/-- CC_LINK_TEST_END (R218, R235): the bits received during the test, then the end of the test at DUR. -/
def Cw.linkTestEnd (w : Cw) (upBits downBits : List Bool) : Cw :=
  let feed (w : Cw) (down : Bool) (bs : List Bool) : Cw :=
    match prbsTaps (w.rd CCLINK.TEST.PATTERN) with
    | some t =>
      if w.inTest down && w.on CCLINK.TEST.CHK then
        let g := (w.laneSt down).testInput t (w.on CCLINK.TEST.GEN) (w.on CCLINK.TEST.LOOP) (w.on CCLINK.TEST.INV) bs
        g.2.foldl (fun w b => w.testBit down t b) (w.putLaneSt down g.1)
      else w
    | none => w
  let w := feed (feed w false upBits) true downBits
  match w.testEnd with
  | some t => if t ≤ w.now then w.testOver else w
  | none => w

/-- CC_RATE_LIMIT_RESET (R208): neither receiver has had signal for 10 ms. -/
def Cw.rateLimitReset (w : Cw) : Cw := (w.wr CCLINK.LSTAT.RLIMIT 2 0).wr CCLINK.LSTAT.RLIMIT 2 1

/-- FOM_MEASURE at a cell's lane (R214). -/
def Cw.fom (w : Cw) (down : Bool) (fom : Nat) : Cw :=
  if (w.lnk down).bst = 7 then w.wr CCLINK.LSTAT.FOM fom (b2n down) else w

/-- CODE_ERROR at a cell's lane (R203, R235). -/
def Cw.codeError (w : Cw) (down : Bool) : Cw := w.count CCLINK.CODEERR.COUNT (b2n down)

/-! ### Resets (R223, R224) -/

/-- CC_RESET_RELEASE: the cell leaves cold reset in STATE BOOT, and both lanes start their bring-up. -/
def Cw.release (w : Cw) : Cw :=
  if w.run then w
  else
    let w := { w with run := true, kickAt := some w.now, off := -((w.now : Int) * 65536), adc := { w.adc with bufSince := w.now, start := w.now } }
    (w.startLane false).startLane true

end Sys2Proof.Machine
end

───

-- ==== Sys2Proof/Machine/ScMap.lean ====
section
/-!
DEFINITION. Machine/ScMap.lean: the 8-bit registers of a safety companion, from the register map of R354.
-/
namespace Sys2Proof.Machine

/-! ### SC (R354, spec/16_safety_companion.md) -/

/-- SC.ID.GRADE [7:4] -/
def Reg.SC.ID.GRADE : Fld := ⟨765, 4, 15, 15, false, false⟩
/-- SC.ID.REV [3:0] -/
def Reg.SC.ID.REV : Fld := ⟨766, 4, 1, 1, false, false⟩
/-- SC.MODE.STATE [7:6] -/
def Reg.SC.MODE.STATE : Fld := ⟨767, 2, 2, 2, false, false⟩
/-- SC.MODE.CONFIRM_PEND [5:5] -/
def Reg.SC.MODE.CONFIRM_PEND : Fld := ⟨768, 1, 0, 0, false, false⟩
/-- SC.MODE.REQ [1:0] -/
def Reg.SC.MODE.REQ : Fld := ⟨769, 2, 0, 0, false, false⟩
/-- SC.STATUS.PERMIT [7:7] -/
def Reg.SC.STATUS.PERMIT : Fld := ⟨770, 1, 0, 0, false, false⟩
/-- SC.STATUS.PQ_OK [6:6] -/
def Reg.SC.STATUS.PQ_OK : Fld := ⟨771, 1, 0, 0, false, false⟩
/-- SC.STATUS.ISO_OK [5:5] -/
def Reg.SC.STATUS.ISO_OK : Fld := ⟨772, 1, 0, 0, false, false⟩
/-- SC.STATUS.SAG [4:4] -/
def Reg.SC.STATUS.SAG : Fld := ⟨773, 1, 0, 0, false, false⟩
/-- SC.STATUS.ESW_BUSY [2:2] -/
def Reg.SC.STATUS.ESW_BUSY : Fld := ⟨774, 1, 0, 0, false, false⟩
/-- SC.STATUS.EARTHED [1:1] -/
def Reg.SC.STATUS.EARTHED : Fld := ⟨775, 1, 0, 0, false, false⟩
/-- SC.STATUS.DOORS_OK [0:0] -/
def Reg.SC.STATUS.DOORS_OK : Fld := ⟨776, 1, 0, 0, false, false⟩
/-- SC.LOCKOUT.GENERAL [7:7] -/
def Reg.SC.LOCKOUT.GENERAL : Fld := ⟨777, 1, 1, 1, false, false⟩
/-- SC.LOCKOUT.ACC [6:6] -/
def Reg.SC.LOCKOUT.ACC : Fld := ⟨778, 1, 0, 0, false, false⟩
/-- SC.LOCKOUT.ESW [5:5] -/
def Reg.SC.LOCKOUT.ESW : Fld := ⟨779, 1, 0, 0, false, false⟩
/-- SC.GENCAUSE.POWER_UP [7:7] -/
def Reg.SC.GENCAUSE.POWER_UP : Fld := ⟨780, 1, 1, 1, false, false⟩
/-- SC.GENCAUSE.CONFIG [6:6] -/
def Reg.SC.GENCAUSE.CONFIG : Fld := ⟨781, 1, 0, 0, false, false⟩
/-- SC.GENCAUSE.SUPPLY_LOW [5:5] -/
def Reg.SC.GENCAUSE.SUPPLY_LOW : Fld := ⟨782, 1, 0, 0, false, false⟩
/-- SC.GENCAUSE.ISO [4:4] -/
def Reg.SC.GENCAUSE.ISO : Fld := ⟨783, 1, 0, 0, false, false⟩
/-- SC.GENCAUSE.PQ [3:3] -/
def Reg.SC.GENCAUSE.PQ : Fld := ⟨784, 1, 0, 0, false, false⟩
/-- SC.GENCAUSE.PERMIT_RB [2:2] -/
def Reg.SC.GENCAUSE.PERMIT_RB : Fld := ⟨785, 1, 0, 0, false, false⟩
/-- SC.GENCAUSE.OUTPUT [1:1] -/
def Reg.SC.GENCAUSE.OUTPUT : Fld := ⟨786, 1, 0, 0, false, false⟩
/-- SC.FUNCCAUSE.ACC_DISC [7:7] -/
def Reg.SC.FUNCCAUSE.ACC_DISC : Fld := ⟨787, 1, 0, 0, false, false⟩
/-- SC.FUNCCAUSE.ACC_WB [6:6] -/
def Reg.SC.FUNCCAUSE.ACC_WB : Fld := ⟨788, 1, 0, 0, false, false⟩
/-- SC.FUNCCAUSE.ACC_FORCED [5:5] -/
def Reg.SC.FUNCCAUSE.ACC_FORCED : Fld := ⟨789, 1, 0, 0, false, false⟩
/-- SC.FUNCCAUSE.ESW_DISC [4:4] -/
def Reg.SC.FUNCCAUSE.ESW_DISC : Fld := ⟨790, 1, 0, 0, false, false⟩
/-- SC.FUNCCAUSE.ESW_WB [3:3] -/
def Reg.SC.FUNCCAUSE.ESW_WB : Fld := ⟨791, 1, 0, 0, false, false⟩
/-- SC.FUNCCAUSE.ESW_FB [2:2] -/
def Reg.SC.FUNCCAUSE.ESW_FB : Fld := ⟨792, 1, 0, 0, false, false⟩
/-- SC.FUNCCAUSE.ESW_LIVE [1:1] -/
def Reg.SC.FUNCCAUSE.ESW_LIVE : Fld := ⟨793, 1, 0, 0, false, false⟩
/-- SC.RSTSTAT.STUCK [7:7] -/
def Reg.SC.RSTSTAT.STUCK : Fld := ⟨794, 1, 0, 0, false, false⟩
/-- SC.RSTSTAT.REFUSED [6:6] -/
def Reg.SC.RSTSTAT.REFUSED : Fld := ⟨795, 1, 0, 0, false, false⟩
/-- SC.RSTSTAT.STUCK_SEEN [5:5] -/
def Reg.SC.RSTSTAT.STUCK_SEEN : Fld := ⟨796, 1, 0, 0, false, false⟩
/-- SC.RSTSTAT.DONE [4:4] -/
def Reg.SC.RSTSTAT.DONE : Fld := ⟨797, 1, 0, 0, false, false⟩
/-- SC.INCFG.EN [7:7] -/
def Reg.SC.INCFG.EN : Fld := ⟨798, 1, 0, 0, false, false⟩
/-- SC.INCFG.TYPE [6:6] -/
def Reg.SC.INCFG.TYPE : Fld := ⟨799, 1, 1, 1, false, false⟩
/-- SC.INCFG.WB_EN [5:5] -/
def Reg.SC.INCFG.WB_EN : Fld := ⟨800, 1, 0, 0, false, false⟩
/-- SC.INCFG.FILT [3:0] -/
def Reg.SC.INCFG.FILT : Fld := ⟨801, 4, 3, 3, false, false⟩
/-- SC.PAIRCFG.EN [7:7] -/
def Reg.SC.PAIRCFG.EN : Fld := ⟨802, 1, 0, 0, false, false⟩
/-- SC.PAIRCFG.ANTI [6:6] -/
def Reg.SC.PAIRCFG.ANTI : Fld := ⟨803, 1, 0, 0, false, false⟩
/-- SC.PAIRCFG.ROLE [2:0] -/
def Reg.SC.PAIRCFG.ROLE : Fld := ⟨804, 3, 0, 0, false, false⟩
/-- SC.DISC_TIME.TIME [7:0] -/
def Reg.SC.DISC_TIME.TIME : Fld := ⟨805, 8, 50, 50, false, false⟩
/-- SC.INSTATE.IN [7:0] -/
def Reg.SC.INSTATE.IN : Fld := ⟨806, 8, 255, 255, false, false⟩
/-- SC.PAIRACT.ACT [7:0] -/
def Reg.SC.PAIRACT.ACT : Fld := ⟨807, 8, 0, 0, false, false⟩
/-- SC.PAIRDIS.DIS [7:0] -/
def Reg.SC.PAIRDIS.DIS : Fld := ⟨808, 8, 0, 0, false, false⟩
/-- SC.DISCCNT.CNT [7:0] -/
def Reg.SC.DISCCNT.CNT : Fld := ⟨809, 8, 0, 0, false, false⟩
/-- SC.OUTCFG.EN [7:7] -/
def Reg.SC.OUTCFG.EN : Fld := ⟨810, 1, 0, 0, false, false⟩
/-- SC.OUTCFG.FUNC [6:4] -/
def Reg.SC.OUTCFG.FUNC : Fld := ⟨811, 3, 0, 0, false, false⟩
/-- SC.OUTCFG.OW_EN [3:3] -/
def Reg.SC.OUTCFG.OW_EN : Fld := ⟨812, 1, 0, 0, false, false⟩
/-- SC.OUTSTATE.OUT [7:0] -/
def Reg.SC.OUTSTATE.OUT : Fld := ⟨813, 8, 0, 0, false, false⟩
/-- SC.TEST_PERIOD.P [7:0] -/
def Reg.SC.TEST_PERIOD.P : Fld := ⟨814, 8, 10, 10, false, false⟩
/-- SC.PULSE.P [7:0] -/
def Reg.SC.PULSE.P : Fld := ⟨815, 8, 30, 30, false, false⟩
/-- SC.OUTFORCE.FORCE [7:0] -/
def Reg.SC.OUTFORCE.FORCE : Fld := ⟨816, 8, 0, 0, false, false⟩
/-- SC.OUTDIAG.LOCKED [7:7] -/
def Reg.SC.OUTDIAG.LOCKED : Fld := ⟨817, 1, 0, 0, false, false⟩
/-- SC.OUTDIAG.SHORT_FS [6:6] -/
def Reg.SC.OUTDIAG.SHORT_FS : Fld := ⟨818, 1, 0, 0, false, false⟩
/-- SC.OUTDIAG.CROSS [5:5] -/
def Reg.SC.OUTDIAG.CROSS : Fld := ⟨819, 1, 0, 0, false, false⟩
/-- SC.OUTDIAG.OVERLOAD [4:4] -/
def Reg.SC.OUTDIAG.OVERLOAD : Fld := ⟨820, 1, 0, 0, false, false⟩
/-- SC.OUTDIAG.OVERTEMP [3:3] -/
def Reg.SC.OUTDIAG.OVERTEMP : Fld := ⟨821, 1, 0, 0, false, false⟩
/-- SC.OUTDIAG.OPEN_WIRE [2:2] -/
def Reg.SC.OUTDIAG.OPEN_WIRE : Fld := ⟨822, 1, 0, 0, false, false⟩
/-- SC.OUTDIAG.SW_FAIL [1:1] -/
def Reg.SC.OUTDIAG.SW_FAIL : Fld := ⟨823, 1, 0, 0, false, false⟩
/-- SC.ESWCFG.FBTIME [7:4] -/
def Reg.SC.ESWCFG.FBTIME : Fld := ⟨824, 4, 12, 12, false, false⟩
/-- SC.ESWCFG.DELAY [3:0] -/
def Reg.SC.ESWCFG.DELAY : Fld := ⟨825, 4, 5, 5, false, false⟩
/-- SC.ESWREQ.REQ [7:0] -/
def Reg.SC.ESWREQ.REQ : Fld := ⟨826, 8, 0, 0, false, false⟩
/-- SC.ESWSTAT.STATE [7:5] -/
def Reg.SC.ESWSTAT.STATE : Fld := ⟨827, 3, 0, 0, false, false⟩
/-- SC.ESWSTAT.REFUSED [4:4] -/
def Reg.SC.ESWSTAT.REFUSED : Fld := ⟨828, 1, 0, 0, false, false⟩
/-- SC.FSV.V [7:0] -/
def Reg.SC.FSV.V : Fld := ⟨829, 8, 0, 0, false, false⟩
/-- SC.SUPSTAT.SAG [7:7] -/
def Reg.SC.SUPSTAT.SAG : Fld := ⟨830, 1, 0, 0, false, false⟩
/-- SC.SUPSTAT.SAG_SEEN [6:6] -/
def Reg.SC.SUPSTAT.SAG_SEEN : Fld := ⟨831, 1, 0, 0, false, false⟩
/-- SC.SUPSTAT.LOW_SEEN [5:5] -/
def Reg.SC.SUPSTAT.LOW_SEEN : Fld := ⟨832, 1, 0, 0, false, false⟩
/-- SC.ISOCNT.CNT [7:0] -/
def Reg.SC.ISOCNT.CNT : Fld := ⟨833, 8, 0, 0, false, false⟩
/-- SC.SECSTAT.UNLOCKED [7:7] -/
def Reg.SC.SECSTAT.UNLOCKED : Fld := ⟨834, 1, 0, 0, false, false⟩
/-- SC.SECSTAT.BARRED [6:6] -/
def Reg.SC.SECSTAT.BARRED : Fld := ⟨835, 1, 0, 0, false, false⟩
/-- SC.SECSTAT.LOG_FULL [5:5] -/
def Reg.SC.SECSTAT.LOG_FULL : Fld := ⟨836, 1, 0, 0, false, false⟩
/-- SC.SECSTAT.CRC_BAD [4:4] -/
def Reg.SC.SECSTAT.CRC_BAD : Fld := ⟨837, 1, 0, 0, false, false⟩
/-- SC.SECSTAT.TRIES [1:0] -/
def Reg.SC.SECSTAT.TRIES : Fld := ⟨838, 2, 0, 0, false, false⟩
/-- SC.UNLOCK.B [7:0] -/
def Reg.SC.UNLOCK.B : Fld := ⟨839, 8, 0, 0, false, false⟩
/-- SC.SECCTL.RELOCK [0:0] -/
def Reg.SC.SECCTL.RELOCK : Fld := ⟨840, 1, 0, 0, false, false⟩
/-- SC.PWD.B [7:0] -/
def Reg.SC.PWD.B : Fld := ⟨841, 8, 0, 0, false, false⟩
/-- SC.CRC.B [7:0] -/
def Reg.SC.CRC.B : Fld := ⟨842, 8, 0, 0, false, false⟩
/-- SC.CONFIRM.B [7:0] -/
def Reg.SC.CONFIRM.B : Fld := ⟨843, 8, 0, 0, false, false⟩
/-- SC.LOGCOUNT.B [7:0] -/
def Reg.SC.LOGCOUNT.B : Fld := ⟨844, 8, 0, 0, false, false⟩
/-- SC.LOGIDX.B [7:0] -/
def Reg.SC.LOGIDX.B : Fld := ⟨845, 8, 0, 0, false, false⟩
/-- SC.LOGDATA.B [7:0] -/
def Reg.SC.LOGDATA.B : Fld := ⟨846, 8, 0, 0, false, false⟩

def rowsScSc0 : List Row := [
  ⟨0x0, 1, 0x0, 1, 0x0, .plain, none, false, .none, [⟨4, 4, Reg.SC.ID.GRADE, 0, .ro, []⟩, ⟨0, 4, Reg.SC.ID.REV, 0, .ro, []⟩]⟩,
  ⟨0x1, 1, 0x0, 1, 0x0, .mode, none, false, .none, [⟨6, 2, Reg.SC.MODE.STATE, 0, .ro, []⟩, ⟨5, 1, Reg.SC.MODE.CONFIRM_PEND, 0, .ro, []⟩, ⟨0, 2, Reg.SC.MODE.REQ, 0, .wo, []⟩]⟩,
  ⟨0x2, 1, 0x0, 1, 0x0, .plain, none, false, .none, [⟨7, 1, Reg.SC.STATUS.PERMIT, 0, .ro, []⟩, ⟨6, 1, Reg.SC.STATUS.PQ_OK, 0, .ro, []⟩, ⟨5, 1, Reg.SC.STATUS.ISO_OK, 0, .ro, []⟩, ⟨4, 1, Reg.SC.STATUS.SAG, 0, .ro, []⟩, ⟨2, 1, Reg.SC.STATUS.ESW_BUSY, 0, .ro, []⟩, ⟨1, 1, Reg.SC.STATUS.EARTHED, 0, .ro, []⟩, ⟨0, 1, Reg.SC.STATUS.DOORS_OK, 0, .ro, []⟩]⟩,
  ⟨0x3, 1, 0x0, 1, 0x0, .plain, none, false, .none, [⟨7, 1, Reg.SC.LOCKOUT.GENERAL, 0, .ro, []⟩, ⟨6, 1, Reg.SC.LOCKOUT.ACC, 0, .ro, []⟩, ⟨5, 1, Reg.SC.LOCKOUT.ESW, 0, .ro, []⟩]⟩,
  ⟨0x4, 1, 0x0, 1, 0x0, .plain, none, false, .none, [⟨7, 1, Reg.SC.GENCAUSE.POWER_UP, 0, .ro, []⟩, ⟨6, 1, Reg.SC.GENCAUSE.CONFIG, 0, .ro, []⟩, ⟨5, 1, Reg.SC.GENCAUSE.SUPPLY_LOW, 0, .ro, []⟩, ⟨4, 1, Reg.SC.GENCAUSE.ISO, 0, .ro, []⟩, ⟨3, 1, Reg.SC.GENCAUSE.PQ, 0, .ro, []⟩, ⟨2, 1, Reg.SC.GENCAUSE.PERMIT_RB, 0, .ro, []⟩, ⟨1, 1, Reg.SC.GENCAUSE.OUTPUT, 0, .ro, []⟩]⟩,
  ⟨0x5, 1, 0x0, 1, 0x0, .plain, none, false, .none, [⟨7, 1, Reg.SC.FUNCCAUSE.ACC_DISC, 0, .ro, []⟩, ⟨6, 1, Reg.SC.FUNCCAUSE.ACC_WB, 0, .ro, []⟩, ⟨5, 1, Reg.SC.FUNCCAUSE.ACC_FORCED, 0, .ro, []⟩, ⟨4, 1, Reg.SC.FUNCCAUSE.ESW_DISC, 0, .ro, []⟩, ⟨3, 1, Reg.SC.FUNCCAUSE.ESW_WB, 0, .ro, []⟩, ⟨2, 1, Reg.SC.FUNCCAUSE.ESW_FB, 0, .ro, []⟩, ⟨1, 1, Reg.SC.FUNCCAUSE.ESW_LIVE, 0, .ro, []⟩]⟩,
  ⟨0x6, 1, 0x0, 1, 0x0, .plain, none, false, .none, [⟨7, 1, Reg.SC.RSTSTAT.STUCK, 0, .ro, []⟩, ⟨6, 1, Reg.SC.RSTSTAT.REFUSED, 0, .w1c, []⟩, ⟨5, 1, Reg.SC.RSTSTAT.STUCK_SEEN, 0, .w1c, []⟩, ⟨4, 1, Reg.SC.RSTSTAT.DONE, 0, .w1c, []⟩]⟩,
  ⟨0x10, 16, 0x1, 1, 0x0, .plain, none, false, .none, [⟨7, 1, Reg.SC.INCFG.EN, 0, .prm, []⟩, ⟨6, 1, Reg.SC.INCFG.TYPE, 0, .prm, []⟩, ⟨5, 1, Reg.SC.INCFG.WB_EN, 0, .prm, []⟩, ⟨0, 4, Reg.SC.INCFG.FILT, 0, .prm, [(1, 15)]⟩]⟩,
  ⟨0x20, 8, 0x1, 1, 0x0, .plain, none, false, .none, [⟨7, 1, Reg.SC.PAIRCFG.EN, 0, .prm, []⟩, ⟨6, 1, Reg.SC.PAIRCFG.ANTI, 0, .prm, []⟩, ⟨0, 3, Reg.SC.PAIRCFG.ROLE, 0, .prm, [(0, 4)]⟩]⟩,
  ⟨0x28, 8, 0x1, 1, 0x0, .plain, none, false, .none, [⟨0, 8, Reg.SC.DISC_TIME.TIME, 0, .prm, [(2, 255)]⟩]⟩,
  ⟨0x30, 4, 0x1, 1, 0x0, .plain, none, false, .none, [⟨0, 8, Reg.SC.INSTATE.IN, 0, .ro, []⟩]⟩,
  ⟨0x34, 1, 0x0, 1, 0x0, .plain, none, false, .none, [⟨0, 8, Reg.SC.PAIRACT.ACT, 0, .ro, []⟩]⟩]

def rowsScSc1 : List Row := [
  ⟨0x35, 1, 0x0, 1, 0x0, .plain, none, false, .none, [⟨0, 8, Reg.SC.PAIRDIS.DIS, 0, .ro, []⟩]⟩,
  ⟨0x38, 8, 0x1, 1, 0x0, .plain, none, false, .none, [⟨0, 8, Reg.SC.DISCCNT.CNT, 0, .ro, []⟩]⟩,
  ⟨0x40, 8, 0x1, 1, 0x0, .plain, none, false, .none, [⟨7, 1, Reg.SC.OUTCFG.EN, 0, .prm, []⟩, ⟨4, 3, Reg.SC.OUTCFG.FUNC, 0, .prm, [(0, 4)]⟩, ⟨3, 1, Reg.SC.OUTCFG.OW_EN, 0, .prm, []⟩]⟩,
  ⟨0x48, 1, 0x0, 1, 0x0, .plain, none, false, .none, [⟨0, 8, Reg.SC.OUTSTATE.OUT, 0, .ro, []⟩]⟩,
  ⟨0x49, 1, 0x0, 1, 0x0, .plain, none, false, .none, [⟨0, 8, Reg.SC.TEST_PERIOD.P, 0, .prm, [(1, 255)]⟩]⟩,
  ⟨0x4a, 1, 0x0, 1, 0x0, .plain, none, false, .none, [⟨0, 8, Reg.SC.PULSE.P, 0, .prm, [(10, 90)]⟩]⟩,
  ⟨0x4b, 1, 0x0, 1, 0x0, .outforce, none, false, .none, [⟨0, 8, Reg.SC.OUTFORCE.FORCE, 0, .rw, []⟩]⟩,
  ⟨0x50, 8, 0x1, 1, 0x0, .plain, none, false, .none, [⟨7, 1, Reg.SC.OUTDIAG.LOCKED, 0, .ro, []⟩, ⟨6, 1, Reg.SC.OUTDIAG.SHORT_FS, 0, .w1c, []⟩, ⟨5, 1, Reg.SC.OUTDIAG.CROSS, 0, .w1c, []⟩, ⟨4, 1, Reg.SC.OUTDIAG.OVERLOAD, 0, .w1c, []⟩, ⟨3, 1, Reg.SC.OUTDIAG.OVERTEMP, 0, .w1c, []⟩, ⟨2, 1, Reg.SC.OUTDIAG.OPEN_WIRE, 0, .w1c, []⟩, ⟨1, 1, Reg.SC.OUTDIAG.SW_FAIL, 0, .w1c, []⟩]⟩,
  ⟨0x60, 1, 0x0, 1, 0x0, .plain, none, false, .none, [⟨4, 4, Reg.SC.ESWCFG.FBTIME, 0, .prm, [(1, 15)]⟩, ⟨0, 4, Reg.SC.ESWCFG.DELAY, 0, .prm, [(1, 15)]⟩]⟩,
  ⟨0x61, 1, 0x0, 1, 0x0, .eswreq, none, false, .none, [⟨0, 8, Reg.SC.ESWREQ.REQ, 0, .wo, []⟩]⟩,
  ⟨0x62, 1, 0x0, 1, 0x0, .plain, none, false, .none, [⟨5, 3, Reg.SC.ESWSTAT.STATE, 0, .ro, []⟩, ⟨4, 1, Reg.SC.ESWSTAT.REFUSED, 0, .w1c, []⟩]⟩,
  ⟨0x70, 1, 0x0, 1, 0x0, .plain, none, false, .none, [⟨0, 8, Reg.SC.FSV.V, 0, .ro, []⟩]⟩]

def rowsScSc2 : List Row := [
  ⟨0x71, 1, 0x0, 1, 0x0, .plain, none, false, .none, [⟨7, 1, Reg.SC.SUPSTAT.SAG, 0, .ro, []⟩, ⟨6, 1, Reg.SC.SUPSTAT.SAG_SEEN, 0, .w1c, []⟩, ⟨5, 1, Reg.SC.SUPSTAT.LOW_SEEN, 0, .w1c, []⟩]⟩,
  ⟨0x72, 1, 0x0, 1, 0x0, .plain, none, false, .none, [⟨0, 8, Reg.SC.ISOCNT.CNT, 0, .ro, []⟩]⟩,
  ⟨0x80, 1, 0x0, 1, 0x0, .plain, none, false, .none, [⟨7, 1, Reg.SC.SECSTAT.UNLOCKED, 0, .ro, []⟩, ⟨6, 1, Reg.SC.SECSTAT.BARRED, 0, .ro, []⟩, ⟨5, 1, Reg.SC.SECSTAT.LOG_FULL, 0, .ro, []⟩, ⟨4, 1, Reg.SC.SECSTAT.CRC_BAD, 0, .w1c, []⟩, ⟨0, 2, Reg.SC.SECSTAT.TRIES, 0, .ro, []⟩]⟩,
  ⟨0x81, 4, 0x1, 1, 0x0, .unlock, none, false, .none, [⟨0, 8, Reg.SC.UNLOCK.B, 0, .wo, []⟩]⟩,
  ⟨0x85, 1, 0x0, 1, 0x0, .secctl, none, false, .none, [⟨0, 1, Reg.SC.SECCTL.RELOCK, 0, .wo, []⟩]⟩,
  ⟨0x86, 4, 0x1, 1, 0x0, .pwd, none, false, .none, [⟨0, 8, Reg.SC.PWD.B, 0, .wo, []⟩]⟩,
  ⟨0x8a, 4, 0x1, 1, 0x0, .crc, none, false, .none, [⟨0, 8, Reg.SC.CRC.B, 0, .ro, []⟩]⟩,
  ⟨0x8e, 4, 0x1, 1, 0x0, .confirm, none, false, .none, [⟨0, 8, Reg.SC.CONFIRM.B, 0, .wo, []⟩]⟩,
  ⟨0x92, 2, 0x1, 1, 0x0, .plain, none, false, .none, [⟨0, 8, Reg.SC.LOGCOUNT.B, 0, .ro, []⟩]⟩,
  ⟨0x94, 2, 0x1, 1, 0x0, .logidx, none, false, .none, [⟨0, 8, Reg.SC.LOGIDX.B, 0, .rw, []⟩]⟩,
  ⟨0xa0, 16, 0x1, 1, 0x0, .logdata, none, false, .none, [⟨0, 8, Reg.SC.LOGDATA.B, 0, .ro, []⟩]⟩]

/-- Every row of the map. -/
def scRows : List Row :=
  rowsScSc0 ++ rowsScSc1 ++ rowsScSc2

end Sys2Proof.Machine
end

───

The line above containing "test at DUR. -/", the line containing "g.2.foldl (fun w", and every line between them are to be transcribed exactly; no other line is wanted.

/-- CC_LINK_TEST_END (R218, R235): the bits received during the test, then the end of the test at DUR. -/
def Cw.linkTestEnd (w : Cw) (upBits downBits : List Bool) : Cw :=
  let feed (w : Cw) (down : Bool) (bs : List Bool) : Cw :=
    match prbsTaps (w.rd CCLINK.TEST.PATTERN) with
    | some t =>
      if w.inTest down && w.on CCLINK.TEST.CHK then
        let g := (w.laneSt down).testInput t (w.on CCLINK.TEST.GEN) (w.on CCLINK.TEST.LOOP) (w.on CCLINK.TEST.INV) bs
        g.2.foldl (fun w b => w.testBit down t b) (w.putLaneSt down g.1)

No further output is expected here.